Who Should Be the Patron Saint of Baseball?| National Catholic Register
Blessed Michael McGivney’s love for baseball was part of his mission to build faith, family and community — a legacy carried on by the Knights of Columbus today. Baseball is a game known for its superstitions — and as the MLB playoffs begin...
Blessed Michael McGivney’s love for baseball was part of his mission to build faith, family and community — a legacy carried on by the Knights of Columbus today.
Baseball is a game known for its superstitions — and as the MLB playoffs begin Oct. 1, players will certainly be searching for an extra edge to beat their opponents en route to World Series glory.
Yet superstition is a “deviation” from true worship of God. However, invoking heavenly intercession is not. But who should Catholic ballplayers turn to for help during the stressful playoff push?
As of today, there is no official patron saint of baseball. St. Rita is often cited, not so much for her athletic prowess or love for the national pastime (since the 15th-century nun lived several hundred years before the game’s invention), but for her connection to the 2002 film, The Rookie.
While she is a powerful intercessor, Blessed Michael McGivney — a 19th-century Connecticut parish priest on the path to canonization — has more of a claim to the title of patron saint of baseball. After all, he played the game. Moreover, the order he founded, the Knights of Columbus (K of C), has used baseball as a tool for evangelization and charity. Additionally, some of the game’s mightiest heroes have been members — like Babe Ruth, Connie Mack, Nap Lajoie and Joe DiMaggio — who shaped the game into what it is today.
Baseball followed the Catholic priest throughout his life. While attending Our Lady of Angels Seminary at Niagara University, McGivney started in a game between Connecticut and New York seminarians where he batted clean-up, played left field and scored three runs.
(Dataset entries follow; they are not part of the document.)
/-! ### HA_, GD_, QC_ (R412, R414, R513, R552) -/

def Bench.haWord (b : Bench) (o : Nat) : Word :=
  let h := b.ha
  if 0x1000 ≤ o && o < 0x1800 then
    let s := (o - 0x1000) / 0x20
    match o % 0x20 with
    | 0x18 => b.stationStateWord s
    | 0x1C => at32 ((b.station s).delay % 65536) 0
    | k => b.sw s k
  else match o with
  | 0x000 => b.haulStatus
  | 0x004 => b.ev[(13 : Fin 18)]
  | 0x00C => h.etype
  | 0x030 => b.stationBits .lost 0 | 0x034 => b.stationBits .lost 32
  | 0x038 => b.stationBits .operational 0 | 0x03C => b.stationBits .operational 32
  | 0x040 => h.missCnt | 0x044 => h.rxDrop | 0x048 => h.outLate | 0x04C => h.guardCnt | 0x050 => h.svcDrop
  | 0x060 => h.mdioCmd | 0x064 => h.mdioData | 0x070 => h.txload | 0x074 => h.rxload
  | _ => if o < 0x02C then b.cfg (haulAt o) else 0

def Bench.gdWord (h : Hub) (b : Bench) (o : Nat) : Word :=
  match o with
  | 0x000 => at32 (b2n h.session.isSome) 31 ||| at32 (b2n b.gd.debug) 30 |||
             at32 (b2n b.gd.gbad) 1 ||| at32 (b2n b.gd.logFail) 0
  | 0x004 => b.gd.seq
  | 0x008 => b.gd.clip | 0x00C => b.gd.delay | 0x010 => b.gd.deny
  | _ => if (guardMask o).isSome then b.guardReg o else 0

/-- QC_HEAD to QC_STAT of a queue. -/
def Queue.word (x : Queue) (o : Nat) : Word :=
  match o with
  | 0x00 => x.baseLo | 0x04 => x.baseHi | 0x08 => x.size | 0x0C => x.ctrl
  | 0x10 => BitVec.ofNat 32 x.head | 0x14 => BitVec.ofNat 32 x.tail
  | 0x18 => at32 (b2n x.error) 2 ||| at32 (b2n (x.en && x.room = 0)) 1 ||| at32 (b2n x.phase) 0
  | _ => 0

def Bench.qcWord (b : Bench) (o : Nat) : Word :=
  if o < 0x080 then (b.qc.q[(mkIx 3 (o / 0x20) : Fin 4)]).word (o % 0x20)
  else match o with
  | 0x100 => b.qc.err
  | 0x104 => at32 (b.qc.inflight.length % 128) 0
  | 0x108 => b.qc.evtDrop | 0x10C => b.qc.dbBad | 0x110 => b.qc.cplDisc
  | _ => 0

/-! ### Bench BAR0 (R16, R35) -/

/-- Words of a point entry (R28). -/
def Point.wordAt (e : Point) (o : Nat) : Word :=
  match o with
  | 0x0 => e.value
  | 0x4 => at32 e.quality.toNat 0 ||| at32 e.flags.toNat 16
  | 0x8 => lo32 e.stamp
  | _ => hi32 e.stamp

/-- The live content of a register or window word of a bench. -/
def Bench.word (h : Hub) (b : Bench) (off : Nat) : Word :=
  if off % 4 ≠ 0 then BitVec.allOnes 32
  else if off < 0x01000 then b.bnWord off
  else if off < 0x02000 then b.tmWord h (off - 0x01000)
  else if off < 0x04000 then b.scWord (off - 0x02000)
  else if off < 0x08000 then b.peWord (off - 0x04000)
  else if off < 0x0C000 then b.leWord (off - 0x08000)
  else if off < 0x10000 then b.mxWord (off - 0x0C000)
  else if off < 0x12000 then b.rsWord (off - 0x10000)
  else if off < 0x14000 then b.faceWord (off - 0x12000)
  else if off < 0x16000 then b.quoinWord (off - 0x14000)
  else if off < 0x18000 then b.kerfWord (off - 0x16000)
  else if off < 0x19000 then b.digestWord (off - 0x18000)
  else if off < 0x1A000 then b.healthWord (off - 0x19000)
  else if off < 0x1C000 then b.haWord (off - 0x1A000)
  else if off < 0x1D000 then b.canWord 0 (off - 0x1C000)
  else if off < 0x1E000 then b.canWord 1 (off - 0x1D000)
  else if off < 0x20000 then b.nlWord (off - 0x1E000)
  else if off < 0x22000 then b.gdWord h (off - 0x20000)
  else if off < 0x30000 then b.fqWord (off - 0x22000)
  else if off < 0x40000 then b.qcWord (off - 0x30000)
  else if off < 0x80000 then (b.point ((off - 0x40000) / 16)).wordAt (off % 16)
  else if off < 0x88000 then b.loopWord ((off - 0x80000) / 64) (off % 64)
  else if off < 0x8C000 then b.axisWord ((off - 0x88000) / 256) (off % 256)
  else if off < 0x90000 then b.forceWord ((off - 0x8C000) / 16) (off % 16)
  else if off < 0x91000 then b.runStateWord (mkIx 15 ((off - 0x90000) / 256)) (off % 256)
  else 0

/-! ### BAR0 of function 0 (R78, R104, R506, R507, R536, R547, R554) -/

/-- MG_MOD_STATE (R104). -/
def State.modState (s : State) : Word :=
  let h := s.hub
  at32 (b2n h.vbatLow) 5 ||| at32 (b2n h.vinBOk) 4 ||| at32 (b2n h.vinAOk) 3 ||| at32 (b2n h.lossValid) 2 |||
  at32 (b2n h.calValid) 1 ||| at32 (b2n s.allAwake) 0

/-- MG_FORCED (R171). -/
def State.forcedMask (s : State) : Word :=
  let w : Word := (List.finRange 16).foldl (fun w n => putBit w n.val (0 < (s.bench n).forceCount)) 0
  putBit w 16 (w ≠ 0)

/-- MG_MODES: four bits a bench, eight benches from n. -/
def State.modesWord (s : State) (n : Nat) : Word :=
  (List.range 8).foldl (fun w i => w ||| at32 (s.bench (mkIx 15 (n + i))).bn.mode.code (4 * i)) 0

/-- GS_STATUS (R554). -/
def Hub.gsStatus (h : Hub) : Word :=
  at32 (b2n h.session.isSome) 31 |||
  (match h.debugBench with | some n => at32 1 30 ||| at32 n.val 16 | none => 0) |||
  (match h.session with | some x => x.oper.setWidth 32 | none => 0)

def State.mgWord (s : State) (off : Nat) : Word :=
  let h := s.hub
  if 0x100 ≤ off && off < 0x140 then h.mbox.toList.getD ((off - 0x100) / 4) 0
  else if 0x140 ≤ off && off < 0x150 then h.mboxCpl.toList.getD ((off - 0x140) / 4) 0
  else if 0x4100 ≤ off && off < 0x4200 then h.bdBuf.toList.getD ((off - 0x4100) / 4) 0
  else if 0xA000 ≤ off && off < 0xC000 then (s.bench (mkIx 15 (fld h.gsSel 3 0))).gdWord h (off - 0xA000)
  else match off with
  | 0x0000 => 0x1616A100 | 0x0004 => h.mgLink | 0x0008 => s.forcedMask
  | 0x000C => h.mgEvents | 0x0010 => h.mgErr
  | 0x0018 => s.modesWord 0 | 0x001C => s.modesWord 8
  | 0x0150 => at32 (b2n h.mboxBusy) 0
  | 0x1000 => h.timeCtrl | 0x1004 => h.syncComp | 0x1008 => h.orderWin
  | 0x1100 => s.modState
  | 0x1108 => lo32 h.calNow | 0x110C => hi32 h.calNow
  | 0x1110 => lo32 h.lossTime | 0x1114 => hi32 h.lossTime
  | 0x4000 => h.bdCmd | 0x4004 => h.bdSlot | 0x4008 => h.bdStat
  | 0x8000 => h.gsStatus | 0x8004 => h.gsEvents | 0x8008 => h.gsSel
  | 0x800C => h.gsDenied | 0x8010 => h.gsRej
  | _ => 0

/-- The live content at an offset of BAR0 of a function. -/
def State.word (s : State) (fn : FnIx) (off : Nat) : Word :=
  if off % 4 ≠ 0 then BitVec.allOnes 32
  else if fn = 0 then s.mgWord off else (s.bench (mkIx 15 (fn.val - 1))).word s.hub off

/-! ### Held copies (R7, R36, R273) -/

/-- The function's own record of what it holds. -/
def State.fnOf (s : State) (fn : FnIx) : Fn := if fn = 0 then s.hub.fn else (s.bench (mkIx 15 (fn.val - 1))).fn

/-- Low words of 64-bit quantities (R7): in function 0, and in a bench. -/
def mgLow (off : Nat) : Bool := off = 0x1108 || off = 0x1110
def benchLow (off : Nat) : Bool :=
  off = 0x01000 || off = 0x0401C || off = 0x1E010 || off = 0x1C024 || off = 0x1D024 ||
  (0x30000 ≤ off && off < 0x30080 && off % 0x20 = 0) ||
  (0x40000 ≤ off && off < 0x80000 && off % 16 = 8) ||
  (0x88000 ≤ off && off < 0x8C000 && (off % 256 = 0x88 || off % 256 = 0x94)) ||
  (0x90000 ≤ off && off < 0x91000 && (off % 256 = 0x08 || off % 256 = 0x10))
def lowWord (fn : FnIx) (off : Nat) : Bool := if fn = 0 then mgLow off else benchLow off

/-- The word held for one offset of an entry: the group's number, then its words from offset 4 on. -/
def heldAt (h : Option (Nat × List (Option Word))) (n o : Nat) : Option Word :=
  match h with
  | some (k, l) => if k = n then l.getD (o / 4 - 1) none else none
  | none => none

/-- One word of a held copy has been read. -/
def heldDrop (h : Option (Nat × List (Option Word))) (n o : Nat) : Option (Nat × List (Option Word)) :=
  h.map fun e => if e.1 = n then (e.1, e.2.set (o / 4 - 1) none) else e

/-- The point entry, and the recipe run state, whose words after the first lie at an offset of a bench. -/
def pointPart (off : Nat) : Option Nat :=
  if 0x40000 ≤ off && off < 0x80000 && off % 16 ≠ 0 then some ((off - 0x40000) / 16) else none
def runPart (off : Nat) : Option Nat :=
  if 0x90000 ≤ off && off < 0x91000 && 0 < off % 256 && off % 256 < 0x20 then some ((off - 0x90000) / 256) else none

/-- The copy that a function holds for an offset, if any: after a value-word read of the same entry (R36), after a
read of word 0x00 of the same run state (R273), after a low-word read (R7). -/
def Fn.heldWord (f : Fn) (bench : Bool) (off : Nat) : Option Word :=
  let entry : Option Word :=
    match (if bench then pointPart off else none), (if bench then runPart off else none) with
    | some p, _ => heldAt f.heldPoint p (off % 16)
    | _, some n => heldAt f.heldRun n (off % 256)
    | _, _ => none
  entry.or (f.held.bind fun e => if off = e.1 + 4 then some e.2 else none)

/-- A held word serves the next read of its offset and no later one. -/
def Fn.consumed (f : Fn) (bench : Bool) (off : Nat) : Fn :=
  { f with
    held := f.held.filter fun e => e.1 + 4 ≠ off
    heldPoint := match (if bench then pointPart off else none) with | some p => heldDrop f.heldPoint p (off % 16) | none => f.heldPoint
    heldRun := match (if bench then runPart off else none) with | some n => heldDrop f.heldRun n (off % 256) | none => f.heldRun }

/-- What the function reads: the held word, else the live content; all-ones at an offset that is not aligned (R2). -/
def State.readWord (s : State) (fn : FnIx) (off : Nat) : Word :=
  if off % 4 ≠ 0 then BitVec.allOnes 32
  else ((s.fnOf fn).heldWord (fn ≠ 0) off).getD (s.word fn off)

end Sys2Proof.Machine
end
More significantly, he held the role of vice president for his squad, perhaps his first foray into founding and/or leading groups — skills he would implement when establishing the K of C in 1882.
As a parish priest, he organized baseball games at annual parish picnics in New Haven and Thomaston, Connecticut, and, quite possibly, served as the third-base coach for the local K of C council’s baseball club.
But baseball’s story, and eventual expansion, cannot be told without a tip of the cap to the K of C.
During the late 19th century, Catholic immigrants endured discrimination, often taking the most dangerous jobs for little pay. This reality was an impetus for Father McGivney to found the fraternal organization. Meanwhile, baseball — which was still in its infancy — became an early avenue of assimilation for Catholics; for the K of C, baseball presented an opportunity to build fraternity among the fledgling order with councils forming clubs and leagues across the country.
By World War I, the K of C’s relationship with baseball transformed. The game was a “creature comfort” for the millions of Americans in Western Europe and stationed around the world. Asking for baseball gear, the Catholic order obliged, sending thousands of balls and baseball equipment, and even Major League stars like Hall of Famer Johnny Evers (also a Knight), so much so that 5,000 games were played daily with outfits furnished to soldiers by the K of C. This charitable outreach even benefited Black soldiers during a period when the U.S. military was still segregated.
Throughout the 20th and 21st centuries, baseball became a common means for the K of C’s charitable work. Councils have hosted baseball clinics; sponsored Little League and special needs teams; and constructed and maintained ballfields worldwide. Just this past July, Michigan Knights raised $60,000 to build a ballfield, named “McGivney Field,” for special needs athletes.
Meanwhile, with Babe Ruth, the K of C fundraised to rebuild St. Mary’s Industrial School in Baltimore after a devastating fire and held numerous exhibition games, including one that supported a Christmas charity fund in California, among other causes. These exhibition games, part of the Great Bambino’s barnstorming tours in the 1920s and 30s, not only served those most in need, but also grew the game’s popularity by bringing professional ballplayers to parts of the United States and Canada that did not have MLB teams.
And if this were not enough, the K of C’s mark on the national pastime extended to owning the land on which Yankee Stadium sat between the mid-1950s to 1971 to help bolster Father McGivney’s mission to assist “widows and orphans at the time of their distress,” according to then-Supreme Knight Luke Hart in 1954.
Yet this mighty work — explored in the Blessed Michael McGivney Pilgrimage Center’s online exhibit “K of C Baseball: An American Story” — stems from Father McGivney’s charism. He, and the organization he founded, recognized that the national pastime was more than a child’s game: baseball was a way to live out the corporal works of mercy and the Catholic faith.
Moreover, baseball has taught players, old and young, the value of nurturing our talents through hard work, while learning about the importance of sportsmanship, fraternity and striving toward a higher goal. These values are instrumental in our own spiritual lives.
So, for Catholic ballplayers in the majors to Little League, in slumps both on the diamond and in the spiritual life, don’t turn to superstition. Turn to Father McGivney — a heavenly intercessor whose love for the game continues to shine forth through the decades.